CV-TEC and CVES Special Education resumed their hybrid and in-person models, respectively, for the week following the holiday break, Davey said.
"As happened across the state, there was an uptick in positive cases, and enough classes were quarantined that, as advised by the Clinton County Health Department, we (CVES) decided to move to remote instruction until Feb. 1."
Davey said he and other CVES staff members are in regular, often daily, communication, including virtual meetings, with both the Clinton and Essex county health departments as well as the superintendents of the 16 component school districts under the CVES umbrella. He also consults with the state Department of Health, the state Education Department and his fellow BOCES district superintendents.
Davey said he couldn't stress enough how valuable the knowledge and advice of local health departments has been, noting Kanoza's and Essex County Director of Public Health Linda Beers' nonstop work with CVES and component school districts since last March.
"The exceptional level of support we have received from them and their CCHD and ECHD staff has been critical in maintaining our instructional programs."
CVES and its component districts are working with the local health departments to assist and support vaccination planning, Davey said, noting that CVES had made its employees aware of their eligibility and where they may get vaccinated.
Asked about recently-discovered strains of the coronavirus found to be more contagious, Davey said schools were following protocols in place since March, including mask-wearing, hand-washing, social distancing, enhanced facility cleaning, screening of students and staff for symptoms, and swift action when a positive case is identified.
"We plan to continue these measures for the foreseeable future."
REMOTE UNTIL MARCH
St. Regis and Tupper Lake Central School Districts are slated to continue with remote learning until March 1.
In a letter to the school community dated Jan. 20, St.
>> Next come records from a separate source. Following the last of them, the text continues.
-- ==== Sys2Proof/Machine/HostActions.lean ====
section
/-! DEFINITION. What the host may do between steps.
spec: 70_reset_and_hazards.md R340 to R346. -/

namespace Sys2Proof.Machine

/-- Boot: RAM takes the image and everything else its reset value; the inputs are the host's (R340). -/
def hostBoot (cfg : BootConfig) (inputs : Inputs) : State := State.afterReset cfg cfg.image inputs

/-- The host's reset kinds (R341). -/
inductive ResetKind where
  /-- RAM is unchanged. -/
  | keep
  /-- RAM takes the image again. -/
  | reload
  deriving DecidableEq, Repr

/-- A reset of the given kind, accepted in every run state; it changes neither what boot recorded nor the inputs
(R341). -/
def hostReset (kind : ResetKind) (s : State) : State :=
  match kind with
  | .keep => State.afterReset s.boot s.ram s.inputs
  | .reload => State.afterReset s.boot s.boot.image s.inputs

/-- The host installs new inputs; no other state changes (R345). -/
def hostSetInputs (inputs : Inputs) (s : State) : State := { s with inputs := inputs }

/-- `continue`: `Stopped` becomes `Running`; in the other run states nothing happens (R343). -/
def hostContinue (s : State) : State :=
  match s.run with
  | .stopped => s.setRun .running
  | _ => s

/-- What the host may observe (R345): copies, which change nothing. The flags are given as the byte of 10_state.md R28,
the analog outputs also as the voltages of 20_memory.md R71. -/
structure Observation where
  regs : RegBlock
  flags : Byte
  mp : BitVec 9
  opl : Byte
  ram : Memory
  out : PortBytes
  ao1 : Byte
  ao2 : Byte
  volts1 : Rat
  volts2 : Rat
  uioVal : BitVec 3
  uioDir : BitVec 3
  level : BitVec 3
  misr : Byte
  run : RunState
  deriving DecidableEq, Repr

/-- `observe` (R345). -/
def State.observe (s : State) : Observation where
  regs := s.regs
  flags := s.flags.toByte
  mp := s.micro.mp
  opl := s.micro.opl
  ram := s.ram
  out := s.out
  ao1 := s.ao1
  ao2 := s.ao2
  volts1 := analogVolts s.ao1
  volts2 := analogVolts s.ao2
  uioVal := s.uioVal
  uioDir := s.uioDir
  level := s.level
  misr := s.misr
  run := s.run

/-- The actions the host may take between steps, after boot (R345). -/
inductive HostAction where
  | setInputs (inputs : Inputs)
  | step
  | tickHalf
  | tickFull
  | runCycles (n : Nat)
  | reset (kind : ResetKind)
  | resume
  | observe
  deriving DecidableEq, Repr

/-- The state an outcome leaves a session with, where the outcome is a next state. -/
def afterStep (s : State) : Host.Outcome State Fault Refusal → State
  | .next t => t
  | .fault _ => s
  | .refused _ => s

/-- The effect of one host action (R345). -/
def State.act (p : MicroParams) (s : State) : HostAction → State
  | .setInputs i => hostSetInputs i s
  | .step => afterStep s (step s)
  | .tickHalf => tickHalfCycle p s
  | .tickFull => tickFullCycle p s
  | .runCycles n => Sys2Proof.Machine.runCycles p n s
  | .reset k => hostReset k s
  | .resume => hostContinue s
  | .observe => s

/-- A session: the host's actions in order. -/
def State.session (p : MicroParams) (s : State) : List HostAction → State
  | [] => s
  | a :: as => State.session p (s.act p a) as

end Sys2Proof.Machine
end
Regis CSD Superintendent of Schools Tim Seymour said the decision was made to “to promote educational consistency, to recognize the increased danger of the virus in our community and to expedite efforts to vaccine our staff.”
He left open the possibility that in-person instruction could resume sooner if staff vaccination speeds up or the local COVID-19 positivity rate falls dramatically.
Tupper Lake CSD Superintendent Russ Bartlett posted a video to the district's website Wednesday in which he explained that the main factors considered were whether the small district would have adequate staff in the face of quarantine orders and how best to provide consistency to students.
"It's when we have to shift from in-person to remote, that disruption, they’re finding now, is probably one of the most harmful parts about all of his."
Bartlett posited that March 1 will see the district in a position where most of the employees set to be vaccinated will be vaccinated, and that may impact whether they have to be quarantined if they are exposed to the coronavirus.
"I feel like, when we come back on March 1, we’re here, we’re here for the long run, I don’t see a need to be out again."
He acknowledged how hard remote learning is, but again argued for consistency.
“It really is about what, I think, is the best thing that we can do educationally for the kids and long-term to get where we need to be to make this place happen five days a week,” he said, crossing his fingers, “I hope.”